In architecture, everything has structure and meaning. A design may represent someone, something or even some place. It is the task of the architect not just to envision and design but also to connect with the community in giving meaning to their designs.

UCSI University’s Interior Architecture students had this very opportunity; to understand and connect with the fishing community in Pangkor Island. They took fishing huts as sites to investigate the ‘mechanism’ where things (object, activity, space, etc.) form a system of living. Additionally, they worked together with the local fishing community during the process of data collection.

In their design studio project which they presented in the Pangkor Story House exhibition, they documented the main types of fisheries, how they operate from on shore to off shore, fishing huts and/or on vessels and how things (tools, equipment, space, fish or food, etc.) come together to form a system of living for the fishery industry.

The exhibition was open to the public in conjunction with the Pangkor Island Festival 2019 from 13 to 15 September, 2019. The Pangkor Island Festival was organised by Oriental Art and Cultural Center (OACC).

The studio project attempted to address the common question of “how to design” by asking students to draw relationships between architecture and other elements, that is through object arrangement in space.

There were seven students from IA semester 3 (previously in Semester 2) and four students from IA semester 5 (volunteering) who were involved in the final stage of production of graphical information, setting up the exhibition and interacting with the community during the Pangkor Island Festival.

Essentially, this was a school assignment that incorporated the idea of a public interest project. It also provided a methodology of studio teaching that engaged with real issues of the environment and the community.

This project provided a platform for students who study design in cities, to rethink the theory of spatial design not only in urban areas, but also in a rural context, in this case, the fishing community in Pangkor Island.
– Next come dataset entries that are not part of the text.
-- ==== Sys2Proof/Decode.lean ====
section
/-! DEFINITION. The decoder and the encoder of instruction words (15_instruction_formats.md R289 to R302, and the encoding
tables of each entry). `decode` makes the static checks of R290 in their order and rejects by name. -/
namespace Sys2Proof

/-- The static failures of R290, each with its cause code. -/
inductive DecodeError where
  /-- GRD = 1111b (step 2). -/
  | guard
  /-- OPC not assigned (step 4). -/
  | opcode
  /-- A nonzero res0 bit (step 5). -/
  | res0
  /-- An ill-formed field (step 6). -/
  | field
  /-- A breach of the PBLK rules (step 7). -/
  | pblk
  /-- A reserved operand code (step 8). -/
  | reserved
  /-- An operand of a kind the field does not accept (step 9). -/
  | operand
  deriving DecidableEq, Repr

/-- The cause code of a static failure (R290). -/
def DecodeError.code : DecodeError → Nat
  | .guard => 0x001 | .opcode => 0x000 | .res0 => 0x002 | .field => 0x003 | .pblk => 0x004 | .reserved => 0x020
  | .operand => 0x021

/-- The fields that every format shares (Table 15.1), and X. -/
structure Raw where
  opc : BitVec 10
  grd : BitVec 4
  la : BitVec 4
  yh : BitVec 1
  rh : BitVec 2
  z : BitVec 1
  d : BitVec 10
  a : BitVec 10
  b : BitVec 10
  x : BitVec 44
  deriving DecidableEq, Repr

/-- The fields of a word (Table 15.1). -/
def Raw.ofWord (w : IWord) : Raw :=
  { opc := w.extractLsb' 86 10, grd := w.extractLsb' 82 4, la := w.extractLsb' 78 4, yh := w.extractLsb' 77 1
    rh := w.extractLsb' 75 2, z := w.extractLsb' 74 1, d := w.extractLsb' 64 10, a := w.extractLsb' 54 10
    b := w.extractLsb' 44 10, x := w.extractLsb' 0 44 }

/-- The word of its fields (Table 15.1). -/
def Raw.toWord (r : Raw) : IWord :=
  r.opc ++ r.grd ++ r.la ++ r.yh ++ r.rh ++ r.z ++ r.d ++ r.a ++ r.b ++ r.x

/-! ### Codes of the operand map and of the field values -/

namespace SReg
/-- The special registers in code order from 0C0h (Table 15.3). -/
def all : List SReg :=
  [.lane, .quad, .slot, .warp, .nwarps, .tid, .grpx, .grpy, .grpz, .gridx, .gridy, .gridz, .stage, .nstages, .core, .die,
   .cycle, .cycleh, .path, .live, .wstat, .privhwm, .sstep, .rprog, .tcause, .tepcl, .tepch, .taddrl, .taddrh, .rgnctr,
   .rgnpcl, .rgnpch, .pnpendl, .pnpendh, .pwrstep]
/-- The code of a special register (Table 15.3). -/
def code : SReg → Nat
  | lane => 0xC0 | quad => 0xC1 | slot => 0xC2 | warp => 0xC3 | nwarps => 0xC4 | tid => 0xC5 | grpx => 0xC6 | grpy => 0xC7
  | grpz => 0xC8 | gridx => 0xC9 | gridy => 0xCA | gridz => 0xCB | stage => 0xCC | nstages => 0xCD | core => 0xCE | die => 0xCF
  | cycle => 0xD0 | cycleh => 0xD1 | path => 0xD2 | live => 0xD3 | wstat => 0xD4 | privhwm => 0xD5 | sstep => 0xD6
  | rprog => 0xD7 | tcause => 0xD8 | tepcl => 0xD9 | tepch => 0xDA | taddrl => 0xDB | taddrh => 0xDC | rgnctr => 0xDD
  | rgnpcl => 0xDE | rgnpch => 0xDF | pnpendl => 0xE0 | pnpendh => 0xE1 | pwrstep => 0xE2
end SReg

namespace Opd
/-- The operand that a code names (R296, R297). -/
def ofCode (c : BitVec 10) : Opd :=
  let n := c.toNat
  if n < 0x80 then .g (Fin.ofNat 128 n)
  else if n < 0xC0 then .k (Fin.ofNat 64 (n - 0x80))
  else if n < 0xE3 then .s (SReg.all.getD (n - 0xC0) .lane)
  else if n < 0x100 then .bad c
  else if n < 0x140 then .h (Fin.ofNat 64 (n - 0x100))
  else if n < 0x144 then .acc (Fin.ofNat 4 (n - 0x140))
  else if n < 0x148 then .bad c
  else if n < 0x150 then .p (Fin.ofNat 8 (n - 0x148))
  else if n < 0x160 then .ch (Fin.ofNat 16 (n - 0x150))
  else if n < 0x180 then .nb (Fin.ofNat 32 (n - 0x160))
  else if n < 0x3FF then .bad c
  else .zero
/-- The code of an operand (R296). -/
def toCode : Opd → BitVec 10
  | g n => BitVec.ofNat 10 n.val
  | k n => BitVec.ofNat 10 (0x80 + n.val)
  | s r => BitVec.ofNat 10 r.code
  | h n => BitVec.ofNat 10 (0x100 + n.val)
  | acc n => BitVec.ofNat 10 (0x140 + n.val)
  | p n => BitVec.ofNat 10 (0x148 + n.val)
  | ch n => BitVec.ofNat 10 (0x150 + n.val)
  | nb n => BitVec.ofNat 10 (0x160 + n.val)
  | zero => 0x3FF#10
  | bad c => c
end Opd

/-- Format codes (R148). -/
def Fmt.ofCode (c : BitVec 4) : Fmt :=
  ([.i8, .i16, .i32, .i64, .n8, .n16, .n32, .n64, .f32, .f16, .bf16, .e4m3, .e5m2, .q4, .q3, .q8] : List Fmt).getD c.toNat .i8
/-- The format code as a field. -/
def Fmt.field (f : Fmt) : BitVec 4 := BitVec.ofNat 4 f.code
/-- Space codes (R86). -/
def Space.ofCode (c : BitVec 2) : Space :=
  match c.toNat with | 0 => .virt | 1 => .scr | 2 => .vlt | _ => .prv
/-- The space code as a field. -/
def Space.field : Space → BitVec 2 | .virt => 0 | .scr => 1 | .vlt => 2 | .prv => 3
/-- Scope codes (R112); 101b to 111b are reserved. -/
def Scope.ofCode (c : BitVec 3) : Option Scope :=
  match c.toNat with | 0 => some .grp | 1 => some .core | 2 => some .die | 3 => some .pkg | 4 => some .sys | _ => none
/-- The scope code as a field. -/
def Scope.field : Scope → BitVec 3 | .grp => 0 | .core => 1 | .die => 2 | .pkg => 3 | .sys => 4
/-- Order codes (R113). -/
def Order.ofCode (c : BitVec 2) : Order :=
  match c.toNat with | 0 => .none | 1 => .acq | 2 => .rel | _ => .ar
/-- The order code as a field. -/
def Order.field : Order → BitVec 2 | .none => 0 | .acq => 1 | .rel => 2 | .ar => 3
/-- Access size codes (Table 15.2). -/
def Size.ofCode (c : BitVec 3) : Option Size :=
  match c.toNat with | 0 => some .b1 | 1 => some .b2 | 2 => some .b4 | 3 => some .b8 | 4 => some .b16 | _ => none
/-- The size code as a field. -/
def Size.field : Size → BitVec 3 | .b1 => 0 | .b2 => 1 | .b4 => 2 | .b8 => 3 | .b16 => 4
/-- Operation codes of R316 and R403. -/
def RedOp.ofCode (n : Nat) : Option RedOp :=
  match n with
  | 0 => some .add | 1 => some .min | 2 => some .max | 3 => some .and | 4 => some .or | 5 => some .xor | 6 => some .exch
  | _ => none
/-- The operation code. -/
def RedOp.code : RedOp → Nat | .add => 0 | .min => 1 | .max => 2 | .and => 3 | .or => 4 | .xor => 5 | .exch => 6
/-- One bit as a field. -/
def bit1 (b : Bool) : BitVec 1 := if b then 1 else 0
During a field trip earlier on this year, students learnt how to trace intangible information such as lifestyles, traditional wisdom, environmental climate, etc. with limited resources. Secondly, they learnt to appreciate that intangible information with new perspective of ecology development and thirdly, to synthesis this information or learnt theory into their future design processes.

During the Pangkor Story House exhibition, students learnt the process of developing ideas, interior design and execution of an exhibition space as well as working in team (seniors and juniors) for clear objectives with tight deadlines.

It was an opportunity for the 11 students to get real experience in understanding the entire process of exhibition design from content to interior space. Students also connected with the community and gained feedback from them to examine the authenticity of information of their school assignment, that was conducive to individual interpretation and the search of meaning in learning paths and creative pursuits.